99991 / SimpleTinyLlama

https://github.com/jzhang38/TinyLlama using only PyTorch
Apache License 2.0
12 stars 1 forks source link

An exemplary project #3

Open meadewaking opened 5 months ago

meadewaking commented 5 months ago

This project has been incredibly helpful to me. I'm curious about how it was developed. Could you enlighten me on the process you took, particularly how you started from the original project and then removed lit-gpt and lightning? Any insights you could provide would be greatly appreciated!

99991 commented 5 months ago

Thank you! It is always motivating to hear that the code is useful to other people.

I actually started from the Huggingface transformer implementation because I could not get the official TinyLlama implementation to work due to CUDA issues.

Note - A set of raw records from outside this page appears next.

-- ==== Sys2Proof/Proofs/BranchExpiries.lean ====
section
/-! PROOFS. The expiries that owe attempts: quiet and gap timers (O31) and warn timers (O34). -/

namespace Sys2Proof.Machine

open Sys2Proof

variable {i : ApId} {b : Branch} {y z : ZoneId} {s : State} {e : Nat}

/-! ### Quiet and gap timers (R98, R103) -/

theorem quietTimerExpiry_runs (h : (s.branch b).quiet = some e) : exec (.quietTimerExpiry b) s =
    .next (event (fun v => (v.modBranch b fun r => { r with quiet := none }).owe b) (s.advanceTo (e * 100))) := by
  simp only [exec, execQuietTimerExpiry, h]

theorem branchGapTimerExpiry_runs (h : (s.branch b).gapTimer = some e) : exec (.branchGapTimerExpiry b) s =
    .next (event (fun v => (v.modBranch b fun r => { r with gapTimer := none }).owe b) (s.advanceTo (e * 100))) := by
  simp only [exec, execBranchGapTimerExpiry, h]

/-- A change of a branch record that owes the branch an attempt: the attempt ran on the changed branch (R101), and its
timers stand but for a start (R113). -/
theorem branchTimer_attempted (f : BranchRec → BranchRec) (s : State)
    (kept : (f (s.branch b)).limit = (s.branch b).limit ∧ (f (s.branch b)).window = (s.branch b).window ∧
      (f (s.branch b)).gap = (s.branch b).gap) :
    AttemptRan b (s.modBranch b f) (event (fun v => (v.modBranch b f).owe b) s) ∧
      TimersKept b (s.modBranch b f) (event (fun v => (v.modBranch b f).owe b) s) ∧
      Frame Aperture.keep s (event (fun v => (v.modBranch b f).owe b) s) := by
  have owes := TimersFramed.owe (c := b) b (s.modBranch b f)
  have ended := (event_ended (fun v => (v.modBranch b f).owe b) s).frame
  have queue : ((s.modBranch b f).owe b).sup.queue = s.sup.queue := by rw [State.owe_sup]; rfl
  exact ⟨attemptRan_finish s (.owe b b _) (fun j => by rw [State.owe_ap]) queue (owe_mem b _),
    owes.timers.trans (finish_timersKept s queue b) ended,
    (Frame.modBranch b f kept).trans (owes.frame.trans ended)⟩

/-! ### Warn timers (R127) -/

theorem warnTimerExpiry_runs (h : (s.zones.warnings[z]).timer = some e) : exec (.warnTimerExpiry z) s =
    .next (event (endWarning z) (s.advanceTo (e * 100))) := by
  simp only [exec, execWarnTimerExpiry, h]

/-- Owing attempts settles none. -/
theorem mem_foldl_owe {q : ApId → Prop} [DecidablePred q] (f : ApId → Branch) (l : List ApId) (owed : b ∈ s.owed) :
    b ∈ (l.foldl (fun v i => if q i then v.owe (f i) else v) s).owed := by
  induction l generalizing s with
  | nil => exact owed
  | cons x xs ih =>
    refine ih ?_
    beta_reduce
    split
    · exact mem_owe _ owed
    · exact owed

/-- The branches of the apertures picked are owed an attempt. -/
theorem foldl_owe_picked {q : ApId → Prop} [DecidablePred q] (f : ApId → Branch) {l : List ApId} (s : State)
    (mem : i ∈ l) (picked : q i) : f i ∈ (l.foldl (fun v i => if q i then v.owe (f i) else v) s).owed := by
  induction l generalizing s with
  | nil => cases mem
  | cons x xs ih =>
    rcases List.mem_cons.1 mem with rfl | mem
    · refine mem_foldl_owe f xs ?_
      beta_reduce
      rw [if_pos picked]
      exact owe_mem _ s
    · exact ih _ mem

/-- The branch of each waiting aperture that the zone governs is owed an attempt (R99, R101). -/
theorem endWarning_owed (z : ZoneId) (s : State) (waits : (s.ap i).state = .waiting)
    (governed : s.governing i = some z) : (s.ap i).fix.branch ∈ (endWarning z s).owed :=
  foldl_owe_picked (q := fun i => (s.ap i).state = .waiting ∧ s.governing i = some z) (fun i => (s.ap i).fix.branch) _
    (List.mem_finRange i) ⟨waits, governed⟩

/-- Once its warning is set, the end of a warning leaves every branch as it is. -/
theorem Aside.endWarning (b : Branch) (z : ZoneId) (s : State) :
    Aside b (s.setWarning z ⟨if s.zoneCloses z then .done else .idle, none⟩) (endWarning z s) := by
  have stays (owed : b ∈ s.owed) : b ∈ (Machine.endWarning z s).owed := mem_foldl_owe
    (q := fun i => (s.ap i).state = .waiting ∧ s.governing i = some z) (fun i => (s.ap i).fix.branch) allAps owed
  obtain ⟨owed, ends⟩ := endWarning_owes z s
  rw [ends] at stays ⊢
  exact .elsewhere { Frame.refl _ _ with } rfl rfl rfl rfl stays

/-- The warning that an expiry sets stands when its event has ended: in DONE the zone has a closing. -/
theorem event_endWarning_warning (z : ZoneId) (s : State) : (event (Machine.endWarning z) s).zones.warnings[z] =
    ⟨if s.zoneCloses z then .done else .idle, none⟩ := by
  have own : (Machine.endWarning z s).zones.warnings[z] = ⟨if s.zoneCloses z then .done else .idle, none⟩ := by
    rw [endWarning_warning, if_pos rfl]
  rw [event, (finish_warnsOn false s (Machine.endWarning z s)).stands z, own]
  intro done
  rw [zoneCloses_of_aps (endWarning_aps z s) (endWarning_desc z s)]
  by_contra none
  rw [own, if_neg none] at done
  cases done

/-- The attempts that an expiry owes (R99, R101). -/
theorem event_endWarning_attempted (z : ZoneId) (s : State) (waits : (s.ap i).state = .waiting)
    (governed : s.governing i = some z) : AttemptRan (s.ap i).fix.branch
      (s.setWarning z ⟨if s.zoneCloses z then .done else .idle, none⟩) (event (Machine.endWarning z) s) := by
  have queue : (Machine.endWarning z s).sup.queue = s.sup.queue := by
    obtain ⟨owed, ends⟩ := endWarning_owes z s
    rw [ends]; rfl
  refine attemptRan_finish s (.endWarning _ z s) (fun j => ?_) queue (endWarning_owed z s waits governed)
  rw [State.ap_of_aps (endWarning_aps z s)]
  rfl

end Sys2Proof.Machine

open Sys2Proof Sys2Proof.Machine

/-- Settles O31, by the attempt owed on the branch whose timer stopped. -/
theorem branchTimerExpiriesRunAnAttempt : Obligations.BranchTimerExpiriesRunAnAttempt := by
  refine fun s b e => ⟨fun timer => ?_, fun timer => ?_⟩
  · obtain ⟨ran, ⟨quiet, -⟩, frame⟩ := branchTimer_attempted (b := b) (fun r => { r with quiet := none })
      (s.advanceTo (e * 100)) ⟨rfl, rfl, rfl⟩
    exact ⟨_, quietTimerExpiry_runs timer, by rw [quiet, State.branch_modBranch_self], ran, frame⟩
  · obtain ⟨ran, ⟨-, starts⟩, frame⟩ := branchTimer_attempted (b := b) (fun r => { r with gapTimer := none })
      (s.advanceTo (e * 100)) ⟨rfl, rfl, rfl⟩
    refine ⟨_, branchGapTimerExpiry_runs timer, ?_, ran, frame⟩
    rcases starts with ⟨-, gap⟩ | ⟨start, -⟩
    · exact .inl (by rw [gap, State.branch_modBranch_self])
    · exact .inr start

/-- Settles O34, by the attempts owed on the branches of the apertures that the zone governs. -/
theorem warnExpiryEndsWarning : Obligations.WarnExpiryEndsWarning := by
  intro s z e timer
  have frame := (Frame.setWarning (k := Aperture.keep) (s := s.advanceTo (e * 100)) z _).trans
    ((Aside.endWarning .A z _).frame.trans (event_ended (endWarning z) (s.advanceTo (e * 100))).frame)
  exact ⟨_, warnTimerExpiry_runs timer, event_endWarning_warning z (s.advanceTo (e * 100)),
    fun i => event_endWarning_attempted z (s.advanceTo (e * 100)), frame⟩

end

Unfortunately, the Huggingface library contains many layers of abstraction, which makes it difficult to follow. I stepped through the code line by line using Visual Studio Code's debugger and only kept lines which actually computed something instead of just calling other functions. I then compared intermediate results by inspecting them in the debugger or printing them. This was a very arduous process of many hours.

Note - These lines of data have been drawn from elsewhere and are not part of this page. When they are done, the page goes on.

/-- What one unit of a matrix job does to the core, with the job after it and whether it has ended. -/
structure MatStep where
  core : Core
  job : Job
  ended : Bool
  deriving DecidableEq, Repr

def setAcc (c : Core) (k : Nat) (a : Accum) : Core := { c with acc := vset c.acc k a }

/-- A unit of `mm`, `mmg` or `mm.q` on accumulator `k`; `fl` gives the formats of a float class. -/
def productUnit (core : Core) (j : Job) (k : Nat) (fl : Option (FFmt × FFmt)) : MatStep :=
  let c := (productClass j.instr).getD (mmClass 0)
  let (a, g) := rescale (accAt core k) j.epoch j.exp fl.isSome
  let ks := unitKs j c
  let last := unitDone j ks
  let nxt := match ks.getLast? with | some n => n + 1 | none => j.next
  match fl with
  | some (fa, fb) =>
    let (a, h) := floatUnit core.lm j c fa fb a ks
    { core := setAcc core k a, job := { j with next := nxt, flags := j.flags ||| g ||| h }, ended := last }
  | none =>
    let (a, p, h) := intUnit core.lm j c a ks last
    { core := setAcc core k a, job := { j with next := nxt, flags := j.flags ||| g ||| h, partial36 := p }, ended := last }

def floatClass (cls : Nat) (a1 b1 : Bool) : Option (FFmt × FFmt) :=
  match fmtFloat (mmFormat cls a1), fmtFloat (mmFormat cls b1) with
  | some x, some y => if cls ≤ 1 then some (x, y) else none
  | _, _ => none

/-! ### Accumulator zero, load and store (R378) -/

def loadElem (f : Nat) (v : Nat) : Nat :=
  match fmtFloat f with
  | some g => (fpRound f36 .rne (fpDecode g v)).1
  | none => wrap (fmtInt f v) 36

def storeElem (f : Nat) (rz : Bool) (v : Nat) : Nat × FpFlags :=
  match fmtFloat f with
  | some g => fpRound g (rzMode rz) (dec36 v)
  | none =>
    let x := i36 v
    (wrap (sat x (fmtLo f) (fmtHi f)) (fmtWidth f), flagIf (x < fmtLo f || fmtHi f < x) flagSAT)

def acldUnit (core : Core) (j : Job) (f k : Nat) : MatStep :=
  let e := 32 / fmtWidth f
  let el := cells.map (fun x => BitVec.ofNat 36 (loadElem f (tileEl (j.lmWord core.lm 0) (descBase j.a) (descT j.a) e x.1 x.2)))
  { core := setAcc core k { el := el, epoch := j.epoch, exp := j.exp }, job := j, ended := true }

/-- One element of `acst` into LM; its bytes meet those of no other element. -/
def acstPut (lm : Bytes) (b : Nat) (t : Bool) (f : Nat) (x : Nat × Nat) (v : Nat) : Bytes :=
  let w := fmtWidth f
  let (o, q) := tilePlace b t (32 / w) x.1 x.2
  Memory.writes lm (o + w / 8 * q) (natBytes (w / 8) v)

/-- The elements of `acst` into LM in row-major order, but for those that it has written already. -/
def acstWrite (lm : Bytes) (j : Job) (f : Nat) : List (Nat × Nat) → List Nat → Bytes
  | x :: xs, v :: vs =>
    acstWrite (if j.words.any (fun w => w.1 = 16 * x.1 + x.2) then lm else acstPut lm (descBase j.a) (descT j.a) f x v) j f xs vs
  | _, _ => lm

/-- What `acst` stores of each element, with its flags, and the accumulator after its rescale. -/
def acstValues (core : Core) (j : Job) (f : Nat) (rz : Bool) (k : Nat) : List (Nat × FpFlags) × Accum × FpFlags :=
  let (a, g) := rescale (accAt core k) j.epoch j.exp (fmtFloat f).isSome
  (a.el.map (fun v => storeElem f rz v.toNat), a, g)

def acstUnit (core : Core) (j : Job) (f : Nat) (rz : Bool) (k : Nat) : MatStep :=
  let (r, a, g) := acstValues core j f rz k
  let core := setAcc core k a
  { core := { core with lm := acstWrite core.lm j f cells (r.map Prod.fst) }
    job := { j with flags := r.foldl (fun h x => h ||| x.2) (j.flags ||| g) }
    ended := true }

/-! ### Scale and accumulate (R245, R379) -/

/-- One element: acc + partial × Round32(sa × sb), both roundings under the mode; the FP32 result as F36. -/
def scaccElem (mode : RMode) (acc part sa sb : Fp) : Nat × FpFlags :=
  let (s, g) := fpFinish fp32 mode (fpMul sa sb)
  let (v, h) := fpFinish fp32 mode (fpMulAdd part (dec32 s) acc)
  (v * 16, g ||| h)

/-- Scale factors sa_i and sb_j. -/
def scaleA (j : Job) (h : Bool) (i : Nat) : Fp :=
  match j.instr with
  | .scaccXreg _ _ _ _ _ _ => if h then fpDecode fp16 (bits j.x.toNat 0 16) else dec32 (bits j.x.toNat 0 32)
  | _ => if h then fpDecode fp16 (lane j.va 16 i) else dec32 (lane j.va 32 i)
def scaleB (j : Job) (h : Bool) (n : Nat) : Fp :=
  match j.instr with
  | .scaccXreg _ _ _ _ _ _ => if h then fpDecode fp16 (bits j.x.toNat 16 16) else dec32 (bits j.x.toNat 32 32)
  | _ => if h then fpDecode fp16 (lane j.va 16 (16 + n)) else dec32 (lane j.vb 32 n)

def scaccUnit (core : Core) (j : Job) (h rz : Bool) (ad as : Nat) (i : Bool) : MatStep :=
  let (p, g1) := rescale (accAt core as) j.epoch j.exp (!i)
  let core := setAcc core as p
  let (a, g2) := rescale (accAt core ad) j.epoch j.exp true
  let part := fun (n : Nat) => if i then fpOfInt (i36 n) else dec36 n
  let r := cells.map (fun x => scaccElem (rzMode rz) (dec36 (accNat a x.1 x.2)) (part (accNat p x.1 x.2))
    (scaleA j h x.1) (scaleB j h x.2))
  { core := setAcc core ad { a with el := r.map (fun x => BitVec.ofNat 36 x.1) }
    job := { j with flags := r.foldl (fun f x => f ||| x.2) (j.flags ||| g1 ||| g2) }
    ended := true }

/-- One unit of a running matrix job that is no promise job (R279, R382). -/
def matUnit (core : Core) (j : Job) : MatStep :=
  match j.instr with
  | .mm cls a1 b1 ad _ _ _ | .mmg cls a1 b1 ad _ _ _ => productUnit core j ad.toNat (floatClass cls.toNat a1 b1)
  | .mmQ _ _ _ ad _ _ _ => productUnit core j ad.toNat none
  | .aczero ad => { core := setAcc core ad.toNat { Accum.reset with epoch := j.epoch, exp := j.exp }, job := j, ended := true }
  | .acld f ad _ => acldUnit core j f.toNat ad.toNat
  | .acst f rz ad _ => acstUnit core j f.toNat rz ad.toNat
  | .scaccVector h rz ad as i _ | .scaccXreg h rz ad as i _ => scaccUnit core j h rz ad.toNat as.toNat i
  | _ => { core := core, job := j, ended := true }

/-- The reads of words of LM that a running job has still to make. -/
def wordsLeft (j : Job) : List Nat :=
  let all := match productClass j.instr, j.instr with
    | some c, _ => productWords j c
    | none, .acld f _ _ =>
      (cells.map (fun (x : Nat × Nat) => (tilePlace (descBase j.a) (descT j.a) (32 / fmtWidth f.toNat) x.1 x.2).1)).eraseDups
    | none, _ => []
  all.filter (fun w => !j.words.any (fun x => x.1 = w))

/-- One access of a running job by itself, its `n`-th (R218, R381): a word of an operand that it reads as it stands now, or an element that an
`acst` writes now. Other cores may store between it and the rest of the unit (R383). -/
def matAccess (core : Core) (j : Job) (n : Nat) : MatStep :=
  let still : MatStep := { core := core, job := j, ended := false }
  match j.instr with
  | .acst f rz ad _ =>
    (match (cells.filter (fun x => !j.words.any (fun w => w.1 = 16 * x.1 + x.2)))[n]? with
     | none => still
     | some x =>
       let v := ((acstValues core j f.toNat rz ad.toNat).1.getD (16 * x.1 + x.2) (0, 0)).1
       { still with
         core := { core with lm := acstPut core.lm (descBase j.a) (descT j.a) f.toNat x v }
         job := { j with words := (16 * x.1 + x.2, v) :: j.words } })
  | _ =>
    (match (wordsLeft j)[n]? with
     | none => still
     | some w => { still with job := { j with words := (w, lmWord core.lm (w % 2 ^ 19)) :: j.words } })

/-! ### Meanings -/

/-- The read of a block of the core's own LM at issue is held back (R212, R381). -/
def lmReadWaits (s : State) (off n : Nat) : Bool :=
  let t : Target := { kind := .rc, place := .lm s.cur.1 off, handoff := false, attr := 0 }
  footHolds s s.cur.1 false t.place n || !mayPerform s s.cur.1 (entry s t (.load (.scalar 0 false)) off n false false 0)

/-- The index vector of `mmg` is not produced (R371). -/
def indexWaits (s : State) (j : Job) : Bool :=
  match j.instr with
  | .mmg _ _ _ _ _ _ _ => s.here.busyV.getLsbD (shapeIv j.x)
  | _ => false

/-- The read of `mm.q`'s parameter block is held back (R371). -/
def matWaits (s : State) (j : Job) : Bool :=
  match j.instr with
  | .mmQ _ _ _ _ _ _ _ => lmReadWaits s j.off 128
  | _ => false

/-- A matrix command of the issuing context (R371, R380); it issues while the queue has a free entry (R161). -/
def matrixCmd (s : State) (i : Instr) : Result :=
  let j := captureOps s.here (newJob s i)
  let j := { j with off := shapeQp j.x }
  if s.me.queueFull .matrix then sleepIn s .stall
  else if indexWaits s j then sleepIn s .drain
  else match matCheckEarly j <|> paramRange j with
  | some f => raise s f
  | none =>
    if matWaits s j then sleepIn s .drain
    else
      let j := captureMatrix s.me s.here j
      match matCheckLate j with
      | some f => raise s f
      | none => enqueue s .matrix j 4

def execMm (cls : BitVec 2) (a1 b1 : Bool) (ad : BitVec 2) (ra rb : Reg) (x : Option (BitVec 3)) (s : State) : Result :=
  matrixCmd s (.mm cls a1 b1 ad ra rb x)
def execMmg (cls : BitVec 2) (a1 b1 : Bool) (ad : BitVec 2) (ra rb : Reg) (x : BitVec 3) (s : State) : Result :=
  matrixCmd s (.mmg cls a1 b1 ad ra rb x)
def execMmQ (group : BitVec 2) (a8 b8 : Bool) (ad : BitVec 2) (ra rb : Reg) (x : BitVec 3) (s : State) : Result :=
  matrixCmd s (.mmQ group a8 b8 ad ra rb x)
def execAczero (ad : BitVec 2) (s : State) : Result := matrixCmd s (.aczero ad)
def execAcld (fmt : BitVec 4) (ad : BitVec 2) (ra : Reg) (s : State) : Result := matrixCmd s (.acld fmt ad ra)
def execAcst (fmt : BitVec 4) (rz : Bool) (ad : BitVec 2) (ra : Reg) (s : State) : Result := matrixCmd s (.acst fmt rz ad ra)
def execScaccVector (h rz : Bool) (ad as : BitVec 2) (i : Bool) (vb : Reg) (s : State) : Result :=
  matrixCmd s (.scaccVector h rz ad as i vb)
def execScaccXreg (h rz : Bool) (ad as : BitVec 2) (i : Bool) (x : BitVec 3) (s : State) : Result :=
  matrixCmd s (.scaccXreg h rz ad as i x)

end Sys2Proof.Machine
end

The sentencepiece tokenizer was less work but more complicated. I read a paper, implemented it and found out that this was actually the wrong method. Fortunately, the author of the sentencepiece tokenizer was very helpful to point me in the right direction. I eventually figured out that the decoding process was very similar to how Huffman trees are built, which I had done before, so that part was not too difficult. Decoding the binary format for the tokenizer and how the weird underscore symbols worked was a lot of guesswork and I am still not sure that I got it right (in fact, a kind contributor fixed a bug in it just recently), but at least the tests passed until TinyLlama changed the chat prompt format again. That reminds me, I should update the tests to the new version.

meadewaking commented 5 months ago

I have been working on attempts to decompose the LLaMA model but have found it challenging due to its high level of abstraction. I have been following the development of tinyllama for quite some time and have made several attempts, but unfortunately, they have not been successful.

While browsing GitHub, I came across your work.Your work, spirit, and willingness to help are truly inspiring and greatly admired.